Un ruido parecido a la respiración de un animal con malas intenciones me hace girar la cabeza. Es una bolsa que se arrastra por el suelo, nada más.
En la esquina, espero que el semáforo me de permiso aunque no vengan autos.
La bolsa se pone a mi lado y se queda quieta. Me causa gracia. Cruzo. La bolsa también y comienza a arrastrarse por detrás de mí, manteniendo una pequeña distancia de respeto.
Entro a la tienda de alimentación a comprarme un agua del tiempo porque tengo sed y cuando salgo ahí la veo, en la puerta, esperándome. Como es imposible continúo mi camino, pero la bolsa me sigue haciendo el ruido desesperado de animal sin dueño.
Entro a la autoescuela y salgo a la hora y media. Hay mucho viento. Las nubes no aguantan más y yo no llevo paraguas. Acelero el paso. La respiración bronquítica reaparece. La bolsa, que ahora sé que estuvo esperando, me sigue.
Una bolsa-perro. No hay dudas.
Al abrir el portal la bolsa se me pega al tobillo y por más que me la quiero quitar a las sacudidas no hay forma. Parece un pulpo.
La hago entrar a casa disimuladamente. Por suerte no compartí el ascensor con nadie. Una bolsa callejera adherida al tobillo no es nada elegante.
En la cocina se pone a crujir frente al tacho de basura.

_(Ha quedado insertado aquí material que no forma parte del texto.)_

theorem execPhaseWaitTimeout_keeps (s : State) (u : State) (h : execPhaseWaitTimeout s = .next u) : Keeps 13690372430 s u := by
  have hk := Keeps.refl (F := 13690372430) s
  unfold execPhaseWaitTimeout at h
  cases h
  repeat' (first | with_reducible (first
    | assumption
    | refine State.phaseLapse_keeps _ rfl ?_))

theorem execMaxAnchor_keeps (p : Nat) (m : Msg) (s : State) (u : State) (h : execMaxAnchor p m s = .next u) : Keeps 13432258942 s u := by
  have hk := Keeps.refl (F := 13432258942) s
  unfold execMaxAnchor at h
  cases h
  repeat' (first | with_reducible (first
    | assumption
    | refine State.collective_keeps _ _ _ _ _ _ (fun _ _ _ _ hk => ?_) rfl ?_
    | refine State.maxRun_keeps _ _ _ _ _ _ rfl ?_))

theorem execExactAdd_keeps (p : Nat) (m : Msg) (s : State) (u : State) (h : execExactAdd p m s = .next u) : Keeps 13432258942 s u := by
  have hk := Keeps.refl (F := 13432258942) s
  unfold execExactAdd at h
  cases h
  repeat' (first | with_reducible (first
    | assumption
    | refine State.collective_keeps _ _ _ _ _ _ (fun _ _ _ _ hk => ?_) rfl ?_
    | refine State.addRun_keeps _ _ _ _ _ _ rfl ?_))

theorem execPeerEntryWrite_keeps (b : Bool) (v : W32) (s : State) (u : State) (h : execPeerEntryWrite b v s = .next u) : Keeps 1077936128 s u := by
  have hk := Keeps.refl (F := 1077936128) s
  unfold execPeerEntryWrite at h
  cases h
  repeat' (first | with_reducible (first
    | assumption
    | refine State.onPage_keeps _ _ _ _ (fun _ hk => ?_) rfl ?_
    | refine State.writePeer_keeps _ _ _ rfl ?_))

theorem execCueActWrite_keeps (v : W32) (s : State) (u : State) (h : execCueActWrite v s = .next u) : Keeps 131072 s u := by
  have hk := Keeps.refl (F := 131072) s
  unfold execCueActWrite at h
  cases h
  repeat' (first | with_reducible (first
    | assumption
    | refine State.onPage_keeps _ _ _ _ (fun _ hk => ?_) rfl ?_
    | refine State.writeCue_keeps _ _ rfl ?_))

theorem execCueFire_keeps (cue : Nat) (s : State) (u : State) (h : execCueFire cue s = .next u) : Keeps 868352382 s u := by
  have hk := Keeps.refl (F := 868352382) s
  unfold execCueFire at h
  cases h
  repeat' (first | with_reducible (first
    | assumption
    | refine State.fireCue_keeps _ _ rfl ?_))

theorem execCoreReset_keeps (core : Nat) (s : State) (u : State) (h : execCoreReset core s = .next u) : Keeps 65536382 s u := by
  have hk := Keeps.refl (F := 65536382) s
  unfold execCoreReset at h
  cases h
  repeat' (first | with_reducible (first
    | assumption
    | refine State.onPage_keeps _ _ _ _ (fun _ hk => ?_) rfl ?_
    | refine State.askReset_keeps _ _ _ rfl ?_))

theorem execClusterReset_keeps (clu : Nat) (s : State) (u : State) (h : execClusterReset clu s = .next u) : Keeps 65536382 s u := by
  have hk := Keeps.refl (F := 65536382) s
  unfold execClusterReset at h
  cases h
  repeat' (first | with_reducible (first
    | assumption
    | refine State.onPage_keeps _ _ _ _ (fun _ hk => ?_) rfl ?_
    | refine State.askReset_keeps _ _ _ rfl ?_))

theorem execCtxInit_keeps (p : Nat) (s : State) (u : State) (h : execCtxInit p s = .next u) : Keeps 31457662 s u := by
  have hk := Keeps.refl (F := 31457662) s
  unfold execCtxInit at h
  cases h
  repeat' (first | with_reducible (first
    | assumption
    | refine State.ctxInit_keeps _ _ rfl ?_))

theorem execContextSwitch_keeps (p : Nat) (s : State) (u : State) (h : execContextSwitch p s = .next u) : Keeps 13487309182 s u := by
  have hk := Keeps.refl (F := 13487309182) s
  unfold execContextSwitch at h
  cases h
  repeat' (first | with_reducible (first
    | assumption
    | refine State.contextSwitch_keeps _ _ rfl ?_))
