theorem testUnlock_unlocks (hcmd : isCmd 7 (s.record (onBoard path)) = true)
    (h : TestSigned (s.checks (onBoard path)).1 (s.record (onBoard path))) :
    ∃ w : State, exec (.testUnlock path) s = .next (w.mbDone (onBoard path) mOK) ∧ w.sec.unlocked = true ∧ w.sec.key = []
      ∧ w.mem = [] ∧ w.ecc = [] ∧ (∀ port, port < 64 → w.portEn port = false) ∧ (∀ k, k < 8 → (w.site k).keys = [])
      ∧ w.evt aSec evSEC_TEST_UNLOCK = true := by
  obtain ⟨hsec, hrest⟩ := (s.checks (onBoard path)).1.testUnlocked_leaves
  exact ⟨_, congrArg Host.Outcome.next (State.command_done hhead hcmd hok (State.cmdTestUnlock_unlocks h) (by decide)),
    congrArg SecSt.unlocked hsec, congrArg SecSt.key hsec, hrest⟩

end

/-! ## GET_CHALLENGE (R345) -/

theorem State.modMb_mb (s : State) (board : Bool) (f : MbSt → MbSt) : (s.modMb board f).mb board = f (s.mb board) := by
  cases board <;> rfl

theorem State.modMb_sec (s : State) (board : Bool) (f : MbSt → MbSt) : (s.modMb board f).sec = s.sec := by
  cases board <;> rfl

theorem State.cmdGetChallenge_sameBut (s : State) (board : Bool) :
    s.sameBut [.sec, .freeCtr, .mbHost, .mbBoard] (s.cmdGetChallenge board).1 :=
  (State.cmdGetChallenge_keeps s board rfl (Keeps.refl (F := fieldMask [.sec, .freeCtr, .mbHost, .mbBoard]) s)).sameBut
    (fun f => by cases f <;> decide)

theorem State.cmdGetChallenge_challenge (s : State) (board : Bool) :
    (s.cmdGetChallenge board).1.sec.challenge = (List.range 32).map (Config.randomByte s.freeCtr) :=
  congrArg SecSt.challenge (State.modMb_sec _ board _)

theorem getChallenge_acts {path : Path} {s : State} (hhead : s.mbOrder.head? = some (onBoard path))
    (hok : (s.checks (onBoard path)).2 = mOK) (hcmd : isCmd 0x40 (s.record (onBoard path)) = true) :
    ∃ w : State, exec (.getChallenge path) s = .next (w.mbDone (onBoard path) mOK) ∧ w.sec.challenge.length = 32
      ∧ (w.mb (onBoard path)).rsp = padTo 128 w.sec.challenge
      ∧ (s.checks (onBoard path)).1.sameBut [.sec, .freeCtr, .mbHost, .mbBoard] w := by
  have hchal := (s.checks (onBoard path)).1.cmdGetChallenge_challenge (onBoard path)
  refine ⟨((s.checks (onBoard path)).1.cmdGetChallenge (onBoard path)).1,
    congrArg Host.Outcome.next (State.command_done hhead hcmd hok rfl (by decide)), ?_, ?_, State.cmdGetChallenge_sameBut _ _⟩
  · rw [hchal, List.length_map, List.length_range]
  · rw [hchal]
    exact congrArg MbSt.rsp (State.modMb_mb _ _ _)

/-! ## TAP_INSTRUCTION (R323, R324) -/

/-- The instructions that the test port accepts whether or not the part is unlocked (R324). -/
def publicTaps : List Tap := [.bypass, .idcode, .samplePreload, .extest]

theorem exec_tapInstruction (die : Fin 16) (i : Tap) (s : State) : exec (.tapInstruction die i) s = .next (s.tapIn die i) := rfl

theorem tapEffect_locked {i : Tap} (h : i ∉ publicTaps) : tapEffect false i = .bypass := by
  cases i with
  | bypass | idcode | samplePreload | extest => exact absurd (by decide) h
  | loopback | wrapper | other => rfl

theorem tapEffect_unlocked (i : Tap) : tapEffect true i = i := by cases i <;> rfl

theorem tapInstruction_public {i : Tap} (h : i ∈ publicTaps) (die : Fin 16) (s : State) :
    exec (.tapInstruction die i) s = .next { s with wire := s.wire ++ [.tap die i] } := by
  simp only [publicTaps, List.mem_cons, List.not_mem_nil, or_false] at h
  rcases h with rfl | rfl | rfl | rfl <;> rfl

theorem tapInstruction_locked {i : Tap} {s : State} (hs : s.sec.unlocked = false) (h : i ∉ publicTaps) (die : Fin 16) :
    exec (.tapInstruction die i) s = .next { s with wire := s.wire ++ [.tap die .bypass] } := by
  rw [exec_tapInstruction, State.tapIn, hs, tapEffect_locked h]
  rfl

theorem tapInstruction_other {s : State} (hs : s.sec.unlocked = true) (die : Fin 16) (c : Nat) :
    exec (.tapInstruction die (.other c)) s = .next { s with wire := s.wire ++ [.tap die (.other c)] } := by
  rw [exec_tapInstruction, State.tapIn, hs, tapEffect_unlocked]
  rfl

Pruebo algo: le tiro una cáscara de banana que me acabo de comer. Se la devora al instante. Es una bolsa-perro de basura. No sé cómo se lo va a tomar Eduardo cuando le cuente. Mejor que lo vea con sus propios ojos. La locura es mejor y más divertida cuando se comprarte.
Ahí viene mi gato con el lomo erizado. Mal signo. Es mejor separarlos hasta que se acostumbren a compartir el spotlight.

Amor de tres

Estoy enamorado de una muchacha de veintipocos años y atrapado en el cuerpo de un hombre mayor. Podría ser mi hija, se dice el hombre cada vez que busca que me sienta culpable. Después se calma y me dice que no lo comparte pero que no le queda otra que aceptarlo.
Ayer, acostados por primera vez en mi cama, noté que las manos de la muchacha transpiraban frío. El hombre mayor, antes de que lo arruinara todo, me apartó bruscamente a un costado. Con suavidad la abrazó y comenzó a acariciarle el pelo hasta que se quedó dormida.
Esa noche, no me dejó dormir con ella. Me prometió que, más adelante, se lo agradecería.